Records from a data source
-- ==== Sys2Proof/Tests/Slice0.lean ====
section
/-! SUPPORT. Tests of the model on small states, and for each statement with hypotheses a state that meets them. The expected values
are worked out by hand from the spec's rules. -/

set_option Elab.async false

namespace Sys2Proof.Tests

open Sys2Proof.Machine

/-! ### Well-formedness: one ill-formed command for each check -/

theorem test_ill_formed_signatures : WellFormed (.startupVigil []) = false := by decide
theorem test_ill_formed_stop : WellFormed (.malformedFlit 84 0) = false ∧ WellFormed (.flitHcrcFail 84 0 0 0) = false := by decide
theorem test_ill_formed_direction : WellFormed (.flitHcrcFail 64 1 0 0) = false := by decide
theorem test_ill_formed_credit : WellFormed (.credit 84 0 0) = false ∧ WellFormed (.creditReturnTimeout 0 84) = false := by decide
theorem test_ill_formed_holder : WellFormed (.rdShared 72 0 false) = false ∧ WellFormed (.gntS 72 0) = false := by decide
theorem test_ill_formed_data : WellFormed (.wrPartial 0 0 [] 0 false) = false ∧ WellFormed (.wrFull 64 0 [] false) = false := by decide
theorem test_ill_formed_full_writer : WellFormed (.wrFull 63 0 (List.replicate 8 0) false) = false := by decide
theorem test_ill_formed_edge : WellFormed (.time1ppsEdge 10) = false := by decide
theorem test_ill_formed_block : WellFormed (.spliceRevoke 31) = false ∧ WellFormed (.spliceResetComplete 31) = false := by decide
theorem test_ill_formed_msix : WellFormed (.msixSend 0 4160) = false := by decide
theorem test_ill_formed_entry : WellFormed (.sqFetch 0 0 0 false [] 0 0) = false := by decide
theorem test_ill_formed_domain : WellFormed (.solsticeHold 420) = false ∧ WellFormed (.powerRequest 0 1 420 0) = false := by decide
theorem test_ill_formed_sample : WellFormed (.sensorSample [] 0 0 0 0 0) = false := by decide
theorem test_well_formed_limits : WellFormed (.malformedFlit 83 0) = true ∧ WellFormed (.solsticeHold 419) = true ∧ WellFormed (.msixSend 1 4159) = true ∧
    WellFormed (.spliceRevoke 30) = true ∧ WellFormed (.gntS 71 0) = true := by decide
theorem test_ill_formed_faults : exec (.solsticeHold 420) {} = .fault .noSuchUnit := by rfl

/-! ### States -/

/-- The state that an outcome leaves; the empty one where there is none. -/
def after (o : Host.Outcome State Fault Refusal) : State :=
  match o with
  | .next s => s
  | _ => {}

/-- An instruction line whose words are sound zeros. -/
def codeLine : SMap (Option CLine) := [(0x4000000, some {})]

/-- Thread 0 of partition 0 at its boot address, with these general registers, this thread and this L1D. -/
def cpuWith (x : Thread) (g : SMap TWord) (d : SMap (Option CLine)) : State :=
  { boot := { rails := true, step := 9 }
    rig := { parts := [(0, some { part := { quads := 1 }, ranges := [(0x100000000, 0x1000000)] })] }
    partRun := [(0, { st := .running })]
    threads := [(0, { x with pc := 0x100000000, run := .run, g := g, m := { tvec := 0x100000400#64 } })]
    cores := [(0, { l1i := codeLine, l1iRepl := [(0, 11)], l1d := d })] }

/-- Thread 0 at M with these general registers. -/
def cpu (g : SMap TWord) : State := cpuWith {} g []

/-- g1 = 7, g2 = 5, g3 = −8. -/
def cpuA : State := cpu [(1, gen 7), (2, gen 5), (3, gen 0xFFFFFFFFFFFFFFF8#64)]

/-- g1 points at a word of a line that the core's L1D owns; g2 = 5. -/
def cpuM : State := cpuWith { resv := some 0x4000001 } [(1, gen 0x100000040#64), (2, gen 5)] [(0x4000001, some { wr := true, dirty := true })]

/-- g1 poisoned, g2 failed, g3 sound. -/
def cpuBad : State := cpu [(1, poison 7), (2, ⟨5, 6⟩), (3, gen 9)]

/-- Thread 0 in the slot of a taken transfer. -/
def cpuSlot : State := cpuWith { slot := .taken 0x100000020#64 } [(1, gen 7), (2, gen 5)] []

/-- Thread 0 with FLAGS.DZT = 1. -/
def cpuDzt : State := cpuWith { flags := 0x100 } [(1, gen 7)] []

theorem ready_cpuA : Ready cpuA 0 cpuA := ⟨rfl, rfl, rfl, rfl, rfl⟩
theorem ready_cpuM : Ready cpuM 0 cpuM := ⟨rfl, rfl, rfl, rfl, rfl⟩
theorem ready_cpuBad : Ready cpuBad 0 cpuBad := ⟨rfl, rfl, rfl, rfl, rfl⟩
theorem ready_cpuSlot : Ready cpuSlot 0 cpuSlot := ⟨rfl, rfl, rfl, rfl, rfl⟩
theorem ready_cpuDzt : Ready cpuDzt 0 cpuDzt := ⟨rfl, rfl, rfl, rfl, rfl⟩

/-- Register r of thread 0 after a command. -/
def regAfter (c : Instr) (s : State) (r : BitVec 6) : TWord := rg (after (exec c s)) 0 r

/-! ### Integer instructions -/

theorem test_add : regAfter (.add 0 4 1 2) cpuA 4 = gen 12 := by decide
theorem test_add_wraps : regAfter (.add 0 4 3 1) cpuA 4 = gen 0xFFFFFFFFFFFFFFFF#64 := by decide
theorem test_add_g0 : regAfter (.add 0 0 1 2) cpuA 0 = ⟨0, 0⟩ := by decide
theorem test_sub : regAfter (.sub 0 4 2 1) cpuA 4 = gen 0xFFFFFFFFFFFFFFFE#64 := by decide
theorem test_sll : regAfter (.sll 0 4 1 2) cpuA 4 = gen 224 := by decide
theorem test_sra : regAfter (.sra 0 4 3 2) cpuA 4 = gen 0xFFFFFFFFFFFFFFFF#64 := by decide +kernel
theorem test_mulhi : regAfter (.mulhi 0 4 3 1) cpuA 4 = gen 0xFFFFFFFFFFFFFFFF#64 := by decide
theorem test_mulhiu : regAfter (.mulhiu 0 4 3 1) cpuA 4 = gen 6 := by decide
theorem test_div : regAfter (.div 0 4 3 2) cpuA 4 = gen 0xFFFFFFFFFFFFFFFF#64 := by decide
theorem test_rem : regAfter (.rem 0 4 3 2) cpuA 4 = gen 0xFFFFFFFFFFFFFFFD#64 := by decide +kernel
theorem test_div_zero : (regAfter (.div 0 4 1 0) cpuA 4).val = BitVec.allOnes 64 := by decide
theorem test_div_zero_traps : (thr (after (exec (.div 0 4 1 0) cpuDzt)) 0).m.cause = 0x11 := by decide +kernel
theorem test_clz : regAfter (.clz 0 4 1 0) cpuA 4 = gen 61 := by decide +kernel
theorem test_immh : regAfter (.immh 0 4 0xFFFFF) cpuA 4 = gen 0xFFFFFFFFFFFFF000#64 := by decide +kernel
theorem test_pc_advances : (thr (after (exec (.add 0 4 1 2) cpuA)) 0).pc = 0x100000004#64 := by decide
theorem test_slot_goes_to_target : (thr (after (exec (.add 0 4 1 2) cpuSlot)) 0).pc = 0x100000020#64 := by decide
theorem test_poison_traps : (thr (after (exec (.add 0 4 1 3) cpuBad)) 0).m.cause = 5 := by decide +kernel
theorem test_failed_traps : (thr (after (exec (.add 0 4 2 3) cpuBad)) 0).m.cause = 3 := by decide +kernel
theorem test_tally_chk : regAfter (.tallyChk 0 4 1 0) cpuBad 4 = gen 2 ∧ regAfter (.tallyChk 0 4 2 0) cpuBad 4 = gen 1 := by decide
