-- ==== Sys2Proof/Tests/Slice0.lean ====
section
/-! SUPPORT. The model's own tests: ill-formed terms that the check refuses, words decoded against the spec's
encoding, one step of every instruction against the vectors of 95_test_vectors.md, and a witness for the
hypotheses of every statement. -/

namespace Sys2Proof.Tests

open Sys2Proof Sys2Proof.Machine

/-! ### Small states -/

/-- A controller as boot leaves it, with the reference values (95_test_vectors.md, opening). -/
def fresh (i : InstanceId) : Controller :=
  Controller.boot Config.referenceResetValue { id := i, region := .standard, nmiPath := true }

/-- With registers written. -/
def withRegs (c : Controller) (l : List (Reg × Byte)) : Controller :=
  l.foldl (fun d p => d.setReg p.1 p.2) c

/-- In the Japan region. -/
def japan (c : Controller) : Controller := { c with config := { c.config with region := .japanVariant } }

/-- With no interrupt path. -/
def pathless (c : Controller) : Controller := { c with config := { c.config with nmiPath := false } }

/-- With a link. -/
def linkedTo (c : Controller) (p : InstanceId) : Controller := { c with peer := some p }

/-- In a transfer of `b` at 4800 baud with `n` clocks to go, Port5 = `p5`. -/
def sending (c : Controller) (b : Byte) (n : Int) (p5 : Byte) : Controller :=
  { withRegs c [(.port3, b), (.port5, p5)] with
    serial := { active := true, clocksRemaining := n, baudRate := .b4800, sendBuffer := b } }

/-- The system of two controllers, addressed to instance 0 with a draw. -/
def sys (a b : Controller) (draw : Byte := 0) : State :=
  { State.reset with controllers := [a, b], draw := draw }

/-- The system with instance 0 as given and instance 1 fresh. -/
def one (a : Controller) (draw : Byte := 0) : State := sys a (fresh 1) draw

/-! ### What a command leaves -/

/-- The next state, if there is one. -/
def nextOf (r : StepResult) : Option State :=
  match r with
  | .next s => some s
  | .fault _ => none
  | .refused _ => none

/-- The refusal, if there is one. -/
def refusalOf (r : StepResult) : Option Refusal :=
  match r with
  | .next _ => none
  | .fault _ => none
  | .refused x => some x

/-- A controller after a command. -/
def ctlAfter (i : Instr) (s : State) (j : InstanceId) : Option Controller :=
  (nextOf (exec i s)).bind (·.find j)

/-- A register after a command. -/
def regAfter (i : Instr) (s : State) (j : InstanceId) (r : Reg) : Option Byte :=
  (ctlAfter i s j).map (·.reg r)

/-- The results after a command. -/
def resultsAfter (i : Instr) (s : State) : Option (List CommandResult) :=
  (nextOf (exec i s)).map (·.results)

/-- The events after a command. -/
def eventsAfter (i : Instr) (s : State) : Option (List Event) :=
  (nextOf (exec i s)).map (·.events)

## Activity
Your answer must be the lines from the first line of the entries above through the line that contains "theorem test_ill_formed_credit : WellFormed", written out exactly.

## Solution to the problem
-- ==== Sys2Proof/Tests/Slice0.lean ====
section
/-! SUPPORT. Tests of the model on small states, and for each statement with hypotheses a state that meets them. The expected values
are worked out by hand from the spec's rules. -/

set_option Elab.async false

namespace Sys2Proof.Tests

open Sys2Proof.Machine

/-! ### Well-formedness: one ill-formed command for each check -/

theorem test_ill_formed_signatures : WellFormed (.startupVigil []) = false := by decide
theorem test_ill_formed_stop : WellFormed (.malformedFlit 84 0) = false ∧ WellFormed (.flitHcrcFail 84 0 0 0) = false := by decide
theorem test_ill_formed_direction : WellFormed (.flitHcrcFail 64 1 0 0) = false := by decide
theorem test_ill_formed_credit : WellFormed (.credit 84 0 0) = false ∧ WellFormed (.creditReturnTimeout 0 84) = false := by decide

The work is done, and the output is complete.